The Tax Commission argues that an agreement to build a house of a certain specification for another is within the meaning of the term "business of contracting." If such were the case here, we would be inclined to agree. In some instances appellees did enter into sales contracts prior to the completion of the houses. We point out, however, that the sales agreement, although labeled "Sales Contract", did not contain any promise to build a house or any reference to a building of any kind. It was simply a promise to convey a given piece of real property, a lot, for a stated price on a particular day in the future. Moreover, the transaction was subject to the condition that it be accepted by the prospective purchaser. This was at most a tentative agreement to purchase which might or might not be consummated. A similar situation was presented in State v. Tabasso Homes, Inc., 3 Terry 110, Del., 28 A.2d 248, 255, wherein Tabasso Homes, Inc., was indicted under a criminal statute as a contractor who paid out moneys prior to paying in full the claims of labor and materials. It was held that:
"* * * No term of the statute is appropriate to the defendant unless it be that of `contractor.' Such contractor, under the statute, must receive money as contractor for the building operation. The term as used in the statute, we think, means one who enters into a contract, directly or indirectly with the owner of real estate for the construction, alteration or repair of a building thereon. The Warringtons were not the owners of the land, but had merely an agreement to purchase, which might or might not be consummated. The defendant was the owner, and, so far as disclosed, has always continued so to be.
* * * * * *
"Precisely the same state of facts as here involved was presented in Hannan v. Handy, 104 Conn. 653, 134 A. 71, 47 A.L.R. 259. There, under an almost identical situation as the present, the vendor under contract to erect a building and convey the completed structure, together with the lot, was held not to be a contractor, so that those working on the building or furnishing materials therefor, by contract with the vendor, did so with him as owner and not as a contractor. *82 See, also, Evans-Lee Co. v. Knudtson, 190 Wis. 207, 208 N.W. 872.
* * * * * *
"Tabasso Homes, insofar as the Warringtons were concerned, was a `contractor' in the limited sense that a contract of a nature existed between them. It was not a `contractor' in the sense that such word was used in the instant statute. There the word clearly has the meaning that it bears in the Mechanics Lien Statute, viz., one who contracts for the erection, alteration or repair of a building. The contract between the Warringtons and the defendant was not solely a contract for the erection of a house, but an agreement to buy a designated lot of land which should contain a house thereon, built according to agreed plans, and for an integral and indivisible price for lot and building.

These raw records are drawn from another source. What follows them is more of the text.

-- ==== Sys2Proof/Machine/Stack.lean ====
section
/-! DEFINITION. Stack and flag instructions (44_stack_and_flags.md). -/

namespace Sys2Proof.Machine

/-- PHA (R320). -/
def execPha (s : State) : StepOutcome :=
  (push s.a s).andThen fun _ s1 => advance .pha .implied false 0 s1

/-- PLA (R321). -/
def execPla (s : State) : StepOutcome :=
  (pull s).andThen fun v s1 => advance .pla .implied false 0 ((s1.setA v).setZN v)

/-- PHP (R322): the pushed copy has B and U set. -/
def execPhp (s : State) : StepOutcome :=
  (push (s.p ||| 0x30) s).andThen fun _ s1 => advance .php .implied false 0 s1

/-- PLP (R323). -/
def execPlp (s : State) : StepOutcome :=
  (pull s).andThen fun v s1 => advance .plp .implied false 0 (s1.setP (withoutBreak v))

/-- CLC (R330). -/
def execClc (s : State) : StepOutcome := impliedClass .clc (fun t => t.setFlag .c false) s

/-- SEC (R331). -/
def execSec (s : State) : StepOutcome := impliedClass .sec (fun t => t.setFlag .c true) s

/-- CLI (R332). -/
def execCli (s : State) : StepOutcome := impliedClass .cli (fun t => t.setFlag .i false) s

/-- SEI (R333). -/
def execSei (s : State) : StepOutcome := impliedClass .sei (fun t => t.setFlag .i true) s

/-- CLD (R334). -/
def execCld (s : State) : StepOutcome := impliedClass .cld (fun t => t.setFlag .d false) s

/-- SED (R335). -/
def execSed (s : State) : StepOutcome := impliedClass .sed (fun t => t.setFlag .d true) s

/-- CLV (R336). -/
def execClv (s : State) : StepOutcome := impliedClass .clv (fun t => t.setFlag .v false) s

end Sys2Proof.Machine
end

"We think that under the disclosed facts Tabasso Homes must be considered as owner, and not as a contractor, and that no language of a cited statute is applicable. * * *"
We believe that the meaning of the term "business of contracting" is so well established and understood that it cannot be said to encompass owners who construct buildings or other improvements on their own property.
Affirmed.
LA PRADE, C.J., and UDALL, WINDES, and PHELPS, JJ., concurring.